= LUBAC =

Linear ubiquitin chain assembly complex (LUBAC) is a multi-protein complex and the only known E3 ubiquitin ligase able to conjugate ubiquitin in a head-to-tail manner to generate linear (M1-linked) polyubiquitin chains. The complex is currently known to be composed of three proteins: heme-oxidized IRP2 ubiquitin ligase 1 (HOIL-1), HOIL-1-interacting protein (HOIP), and Shank-associated RH domain-interacting protein (SHARPIN). HOIL-1 and HOIP are both E3 ubiquitin ligases, however, the specific linear ubiquitin-ligating activity is enacted by HOIP. Mice deficient in HOIP are embryonically lethal. Two cases of mutated HOIP have been detected in humans. These patients presented with autoinflammation and immunodeficiency. HOIL-1 is required for LUBAC assembly and stability as demonstrated by embryonic lethality in HOIL-1 deficient mice. Recently, it has been noted, that HOIL-1 is also able to catalyze formation of oxyester bonds between the C-terminus of ubiquitin and serine/threonine of substrate protein in TLR signaling. SHARPIN exhibits a significant sequence similarity to HOIL-1 and is important for LUBAC stability. Spontaneous point mutation in the Sharpin gene in mice leads to development of chronic proliferative dermatitis (cpdm). Both HOIL-1 and SHARPIN bind to HOIP through their ubiquitin-like (UBL) domain. LUBAC consisting of either HOIP-HOIL-1 or HOIP-SHARPIN is functional in vitro, however the greatest activity of the complex has been observed in the presence of all three components.

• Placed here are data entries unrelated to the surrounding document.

/-- R62, R66: what an accepted fire that does not complete at once makes of a group and its channels: PREPARING with its move
record and its control period, and each lane's channel HOLDING or released with the group as mover. -/
def Part.Started (p q : Part) (g : Grp) (tier : Nat) (l : Link) (source : MoveSource) (speed : Option Nat)
    (demandOf : Lane → Int → Nat) (targets : List Int) : Prop :=
  q.group g = { p.group g with
    state := .preparing, held := false, controlTimer := some 20
    move := some { origin := l, tier := tier, source := source, speed := speed, reason := none
                   lanes := ((p.group g).lanes.zip targets).map fun lt => p.firedLane demandOf lt.1 lt.2 } }
    ∧ ∀ lt ∈ (p.group g).lanes.zip targets, q.chan lt.1.channel = p.firedChannel g demandOf lt.1 lt.2

/-- The groups and channels that are not those of a group stay as they were. -/
def Part.Alone (p q : Part) (g : Grp) : Prop :=
  (∀ h, h ≠ g → q.group h = p.group h) ∧ ∀ c, (∀ ln ∈ (p.group g).lanes, ln.channel ≠ c) → q.chan c = p.chan c

/-- R66, R67: some lane has more than the arrival band to travel. -/
abbrev Part.Travels (p : Part) (g : Grp) (targets : List Int) : Prop :=
  ∃ lt ∈ (p.group g).lanes.zip targets, 5 < (lt.2 - (p.chan lt.1.channel).pos).natAbs

/-- A queue whose head has left it, and which waits for nothing. -/
def CueQueue.rest (x : CueQueue) (blocked : Bool) : CueQueue :=
  { cues := x.cues.tail, blocked := blocked, arming := .none, dwellTimer := none }

/-- The other queues stay as they were. -/
def Part.OtherQueues (p q : Part) (g : Grp) : Prop := ∀ h, h ≠ g → q.queue h = p.queue h

/-- R118: a completion may arm the head of a group's queue: the group is unbound, and the queue neither blocked nor armed. -/
abbrev Part.Armable (p : Part) (g : Grp) : Prop :=
  (p.group g).boundTrack = none ∧ (p.queue g).blocked = false ∧ (p.queue g).arming = .none

/-- R119, R120: a completion fires no head: there is none to arm, or it waits for a GO, a dwell or a mark not reached. -/
def Part.HeadWaits (p : Part) (g : Grp) : Prop :=
  p.Armable g → ∀ x, (p.queue g).cues.head? = some x →
    x.trigger ≠ .afterPrevious 0 ∧ ∀ mark, x.trigger = .atMark mark → p.clock.running = true → p.clock.value < mark

/-- R118, R119, R120: the queue of a group after a completion that fires no head: an AFTER_PREVIOUS head dwells, an AT_MARK head
awaits its mark. -/
def Part.queueOnCompletion (p : Part) (g : Grp) : CueQueue :=
  if p.Armable g then
    match ((p.queue g).cues.head?.map Cue.trigger : Option Trigger) with
    | some (.afterPrevious n) => { p.queue g with arming := .dwelling, dwellTimer := some n }
    | some (.atMark _) => { p.queue g with arming := .awaitingMark }
    | some .onGo | none => p.queue g
  else p.queue g

/-- Some lane channel of a group is neither HOLDING nor FAULTED, so that the group does not leave STOPPING at once (R82). -/
abbrev Part.Underway (p : Part) (g : Grp) : Prop :=
  ∃ ln ∈ (p.group g).lanes, (p.chan ln.channel).state ≠ .holding ∧ (p.chan ln.channel).state ≠ .faulted

/-- The group that moves a channel, if it is STOPPING, awaits another of its lane channels, so that it does not leave STOPPING with
this one (R82). -/
abbrev Part.Awaited (p : Part) (c : Chan) : Prop :=
  ∀ g, (p.chan c).mover = .group g → (p.group g).state = .stopping →
    ∃ ln ∈ (p.group g).lanes, ln.channel ≠ c ∧ (p.chan ln.channel).state ≠ .holding ∧ (p.chan ln.channel).state ≠ .faulted

/-- The stop reasons that neither complete a move nor fault it (R82). -/
def ordinaryStops : List (Option StopReason) := [some .request, some .halt, some .silence]
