/-- R75, R12: at a control period a lone lane that comes within 5 mm of its target becomes ARRIVED, and its channel is
stopped. That it then counts as confirmed and its watch is disarmed is log 15's and R98's. -/
def Claims.ControlPeriodTakesArrivals : Prop :=
  ∀ (g : Grp) (ln : Lane) (r : LaneRecord) (m : MoveRecord) (s : State), s.part.ctl.held = false →
    (s.part.group g).controlTimer = some 0 → (s.part.group g).state = .running →
    (s.part.group g).lanes = [ln] → (s.part.group g).move = some m → m.lanes = [r] → r.state = .driving →
    r.travel ≠ 0 → (s.part.chan ln.channel).load = r.baseline →
    (if r.travel < 0 then (s.part.chan ln.channel).pos - r.target else r.target - (s.part.chan ln.channel).pos) ≤ 5 →
    (s.part.chan ln.channel).state = .starting ∨ (s.part.chan ln.channel).state = .moving →
    Gives (.controlPeriod g) s fun q =>
      q.group g = { s.part.group g with
        controlTimer := some 20, move := some { m with lanes := [{ r with state := .arrived, confirmed := true }] } }
      ∧ q.chan ln.channel = { (s.part.chan ln.channel).stopped with watchArmed := false }
      ∧ (q.port ln.channel).output.brakeReleased = false ∧ s.part.Alone q g
      ∧ Kept s.part q [.samples, .queues, .clock, .tracks, .codes, .ctl, .link .a, .link .b]

/-- R71, R72, R98, R10: trim hold in a control period that finds no lane out of level, on a lane short of its target. Beyond the
window a DRIVING lane becomes TRIMMED: a VARIABLE channel goes on at half the lane's demand, a FIXED one is stopped, and the
progress watch is disarmed. At half the window or less a TRIMMED lane becomes DRIVING: its channel is released with the full
demand, at once when it runs or holds and at its standstill when it is stopping, and the watch is armed. In between, and for
a DRIVING lane within the window, lane and channel stay as they were. -/
def Claims.ControlPeriodTrims : Prop :=
  ∀ (g : Grp) (m : MoveRecord) (n : Nat) (ln : Lane) (r : LaneRecord) (lead : Int) (s : State),
    s.part.ctl.held = false → (s.part.group g).controlTimer = some 0 → (s.part.group g).active = true →
    (s.part.group g).move = some m → m.lanes.length = (s.part.group g).lanes.length →
    ((s.part.group g).lanes.map (·.channel)).Nodup → (s.part.group g).lanes[n]? = some ln → m.lanes[n]? = some r →
    (s.part.leads g m)[n]? = some lead → s.part.Steady g m →
    5 < (if r.travel < 0 then (s.part.chan ln.channel).pos - r.target else r.target - (s.part.chan ln.channel).pos) →
    let x := s.part.chan ln.channel
    let window : Int := (s.part.group g).syncWindow
    let way : Dir := if r.travel < 0 then .down else .up
    let runs := (x.state = .starting ∨ x.state = .moving) ∧ x.direction = some way
    let demand := fun n => if x.kind = .variableSpeed then min n x.config.nominalSpeed else 0
    Gives (.controlPeriod g) s fun q =>
      let y := q.chan ln.channel
      let lane := (q.group g).move.bind fun k => k.lanes[n]?
      (r.state = .driving ∧ lead ≤ window ∨ r.state = .trimmed ∧ window < 2 * lead → lane = some r ∧ y = x)
      ∧ (r.state = .driving → window < lead →
          lane = some { r with state := .trimmed, demand := r.demand / 2 }
          ∧ (x.kind ≠ .fixedSpeed → runs → y = { x with
              demand := demand (r.demand / 2), watchArmed := false, progressMark := none, progressTimer := .stopped })
          ∧ (x.kind = .fixedSpeed → x.state = .starting ∨ x.state = .moving →
              y = { x.stopped with watchArmed := false }
                ∧ (q.port ln.channel).output.brakeReleased = false ∧ (q.port ln.channel).output.run = false))
      ∧ (r.state = .trimmed → 2 * lead ≤ window →
          lane = some { r with state := .driving, demand := r.full } ∧ y.watchArmed = true
          ∧ (runs → y.state = x.state ∧ y.direction = x.direction ∧ y.demand = demand r.full)
          ∧ (x.state = .holding → y.state = .starting ∧ y.direction = some way ∧ y.demand = demand r.full
              ∧ y.confirmMark = some x.raw ∧ y.confirmTimer = some 600)
          ∧ (x.state = .stopping → x.fault = none → x.mover = .group g →
              y.state = .stopping ∧ y.pendingRelease = some { direction := way, demand := r.full }))

/-- R69, R71, R72, R75, R76: any steady control period that ends no move. A PREPARING group is RUNNING once every lane that is not
ARRIVED is confirmed, and stays PREPARING till then; every lane within 5 mm of its target becomes ARRIVED, whatever trim hold made
of it, and its channel, if it runs, is stopped. That it then counts as confirmed is log 15's. Nothing but the group and its
channels changes. -/
def Claims.SteadyPeriodConfirmsAndArrives : Prop :=
  ∀ (g : Grp) (m : MoveRecord) (s : State), s.part.ctl.held = false → (s.part.group g).controlTimer = some 0 →
    (s.part.group g).active = true → (s.part.group g).move = some m →
    m.lanes.length = (s.part.group g).lanes.length → ((s.part.group g).lanes.map (·.channel)).Nodup →
    s.part.Steady g m → s.part.Unfinished g m →
    Gives (.controlPeriod g) s fun q =>
      ((∀ r ∈ m.lanes, r.state = .arrived ∨ r.confirmed = true) → (q.group g).state = .running)
      ∧ ((∃ r ∈ m.lanes, r.state ≠ .arrived ∧ r.confirmed = false) → (q.group g).state = (s.part.group g).state)
      ∧ q.group g = { s.part.group g with
          state := (q.group g).state, controlTimer := some 20, move := some { m with lanes := (q.group g).records } }
      ∧ (q.group g).records.length = m.lanes.length
      ∧ s.part.Alone q g ∧ Kept s.part q [.samples, .queues, .clock, .tracks, .codes, .ctl, .link .a, .link .b]
      ∧ ∀ (n : Nat) (ln : Lane) (r : LaneRecord) (lead : Int), (s.part.group g).lanes[n]? = some ln → m.lanes[n]? = some r →
          (s.part.leads g m)[n]? = some lead →
          let x := s.part.chan ln.channel
          let y := q.chan ln.channel
          (q.group g).records[n]? = some (r.afterPeriod (s.part.group g).syncWindow lead x.pos)
          ∧ (r.state ≠ .arrived → r.remaining x.pos ≤ 5 →
              (x.state = .starting ∨ x.state = .moving →
                y = { x.stopped with watchArmed := false, demand := y.demand }
                ∧ (r.trim (trimOf (s.part.group g).syncWindow r.state lead) = r → y.demand = x.demand)
                ∧ (q.port ln.channel).output.brakeReleased = false ∧ (q.port ln.channel).output.run = false)
              ∧ (x.state = .stopping → y.state = .stopping ∧ y.pendingRelease = none ∧ y.watchArmed = false))

/-- Together: Claims.ControlPeriodStartsRunning, Claims.ControlPeriodTakesArrivals, Claims.ControlPeriodTrims,
Claims.SteadyPeriodConfirmsAndArrives. -/
def Obligations.ControlPeriodRunsAndArrives : Prop :=
  Claims.ControlPeriodStartsRunning ∧ Claims.ControlPeriodTakesArrivals ∧ Claims.ControlPeriodTrims
    ∧ Claims.SteadyPeriodConfirmsAndArrives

LUBAC modulates signaling complexes activating the canonical NF-kB pathway in response to various stimuli (e.g., TNF, IL-1, CD40L) by adding M1-linked polyubiquitin chains to signaling proteins. Additionally, LUBAC has been shown to interact with PKC and NLRP3/ASC inflammasome.

Antagonistic to LUBAC are deubiquitinases such as OTULIN or CYLD, of which OTULIN is the only deubiquitinase that removes M1-linked ubiquitin linkages exclusively.

LUBAC components have been most widely studied in the context of TNF signaling.